TASK GOAL
State the count of lines below in which the word "Memory" appears, and add nothing.

ENTRIES PROVIDED
-- ==== Sys2Proof/Machine/State.lean ====
section
/-! DEFINITION. The state of the machine as plain data: the ten elements of R20, then what R39 and R35 say is not state
of the engine but which one deterministic step needs to be given (build parameters, environment inputs) or to hand
out (samples and results). -/

namespace Sys2Proof.Machine

/-- The ring storage: (slot, byte) pairs, slots strictly rising. A slot that is not listed was never stored to since the
launch; it reads as no stored byte. -/
abbrev Memory := List Host.Cell

/-- The next micro-operation of a command in progress (R36; the names are those of R163 to R166). -/
inductive Pos where
  /-- `TRY_PUT` before its `TRY_ENQUEUE` -/
  | start
  /-- `TRY_PUT_STRING` before its free-space test -/
  | checking
  /-- a blocking operation before a poll of `count` -/
  | polling
  /-- before the `STORE` of byte `i` -/
  | storing (i : Nat)
  /-- before `ARM` or `ARM_CLR` -/
  | arming
  deriving DecidableEq, Repr

/-- `prod`, the producer's sequencing state (R36): `ProdIdle` or `In(cmd, pos)`. -/
inductive Producer where
  | idle
  | running (cmd : Instr) (pos : Pos)
  deriving DecidableEq, Repr

/-- What an operation hands to its caller when it ends (R35, R94, R191; the byte is that of `DEQUEUE`, R112). Its code on
the signal `rsp` is `Result.rspBit`. -/
inductive Result where
  | done
  | ok
  | busy
  | byte (c : Byte)
  deriving DecidableEq, Repr

/-- Why the machine stops with a fault. -/
inductive Fault where
  /-- `DEQUEUE` with `count = 0` (R112, U1). Raised by the pop that `DEQUEUE` and `TICK_LOAD` share. Safe: the machine
  stops; no TICK reaches it. -/
  | dequeueEmpty
  /-- An access to a ring slot outside `[0, N)` (R50, R52: no such slot exists). Raised by a store or a pop whose index
  is out of range. Safe: the machine stops; no state that meets the queue invariant R25 reaches it. -/
  | noSuchSlot
  deriving DecidableEq, Repr

/-- Why an operation is given no meaning. -/
inductive Refusal where
  /-- An operation of the table that has no meaning in the model yet. Raised by the dispatch only. Safe. -/
  | notModelled (mnemonic : String)
  /-- A reserved encoding on the command port (R89, U12). Raised by the producer's turn when it decodes the port. Safe:
  no state change. -/
  | reservedWord (why : DecodeError)
  /-- A TICK when it is not deliverable (R196: it does not happen). Raised by `TICK` and its three arms performed by
  themselves. Safe; the step of the machine never asks for it. -/
  | tickNotEnabled
  /-- An arm of the TICK that the selector does not select (R91, R130: exactly one arm runs). Raised by the three arms
  performed by themselves. Safe; the step of the machine never asks for it. -/
  | armNotSelected
  /-- A command issued while another one is in progress (R36, R168, R240, U10). Raised by the commands and `ENQUEUE`.
  Safe; the step of the machine never asks for it. -/
  | commandInProgress
  /-- A producer state `In(cmd, pos)` that R163 to R166 do not lay out. Raised by the commands and `ENQUEUE`. Safe: no
  such state is reached. -/
  | noSuchPosition
  /-- A producer state `In(cmd, pos)` that holds an operation which is no operation of several steps of mainline, such as
  `DEQUEUE` or a TICK (R201, D27, U11: a use outside its context is refused). Raised by the producer's turn. Safe: no state
  that meets the invariant reaches it. -/
  | outsideContext
  /-- A command other than `INIT`, or a TICK, before `INIT` has been performed (R232, U9: every element is unspecified
  then), and `INIT` itself there while the unspecified producer state is not idle (log entry 12). Raised by the turns of the
  two agents. Safe: no state after `INIT` reaches it. -/
  | beforeInit
  /-- `STORE` with `count = N` (R113's precondition; R240: a run that breaks it is refused). Raised by the shared store.
  Safe: no state that meets the invariant reaches it. -/
  | storeWhileFull
  /-- A string operand shorter than its `len` (R94 asks for at least `len` bytes). Raised by the store of the missing
  byte. Safe: no well-formed instruction reaches it. -/
  | stringTooShort
  deriving DecidableEq, Repr

/-- The state of the machine. -/
structure State where
  /-- `buf[0..N-1]` (R21) -/
  buf : Memory
  /-- `rd`, the read index (R22) -/
  rd : Nat
  /-- `wr`, the write index (R23) -/
  wr : Nat
  /-- `count`, the number of occupied slots (R24) -/
  count : Nat
  /-- `shift`, the frame shift register (R27) -/
  shift : ShiftReg
  /-- `armed`: the tick source is enabled (R30) -/
  armed : Bool
  /-- `tick_pending`: a bit period has elapsed and the handler has not run for it (R32) -/
  tickPending : Bool
  /-- `ie`: interrupts may be delivered (R33) -/
  ie : Bool
  /-- `tx`, the level of the output pin (R34) -/
  tx : Bool
  /-- `prod`, the producer's sequencing state (R36) -/
  prod : Producer
  /-- `N`, `PARITY`, `BAUD` (R7, R39): not state of the engine, written by no step (log entry 1) -/
  cfg : Config
  /-- the words that wait on the signal `cmd` (R56), first word first: the producer's program (R39) -/
  cmd : List CmdWord
  /-- the events that are laid down for the next steps, next one first (log entry 2) -/
  sched : List Event
  /-- how many free events have been drawn: the model's own counter (log entry 2) -/
  drawn : Nat
  /-- `INIT` has been performed: before that every element above is unspecified and only `INIT` has a meaning (R230,
  R232; log entry 12) -/
  booted : Bool
  /-- the levels of `tx` sampled at the end of each TICK, oldest first (R144; log entry 3) -/
  trace : List Bool
  /-- the values handed to the callers of operations, oldest first (R35; log entry 3) -/
  results : List Result
  /-- the signal `rsp`: the bit given with the done event of each command that has ended, oldest first (R56, R90; log
  entry 3) -/
  rsp : List Bool
  deriving DecidableEq, Repr

/-- A launch state (R40, R230): the state right after `INIT`, for every content of `buf`, both values of `tick_pending`
and the premise `IE0`, with nothing on the command port and no event laid down. -/
def State.launch (cfg : Config) (buf : Memory) (pending ie0 : Bool) : State :=
  { buf := buf, rd := 0, wr := 0, count := 0, shift := 0#12, armed := false, tickPending := pending, ie := ie0,
    tx := true, prod := .idle, cfg := cfg, cmd := [], sched := [], drawn := 0, booted := true, trace := [], results := [],
    rsp := [] }

/-- The parameters of the reset state (log entry 1): the source's scenarios use `N = 4`; the spec fixes none. -/
def resetConfig : Config := { capacity := 4, parity := .none, baud := 9600 }

/-- The state right after reset, which for this engine means after `INIT` (R40, R230). What the spec leaves open there is
chosen: no slot stored to, `tick_pending = 0`, `IE0 = 0` (log entries 4, 6, 7). -/
def State.reset : State := State.launch resetConfig [] false false

end Sys2Proof.Machine
end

RESULT OF THIS EXERCISE
3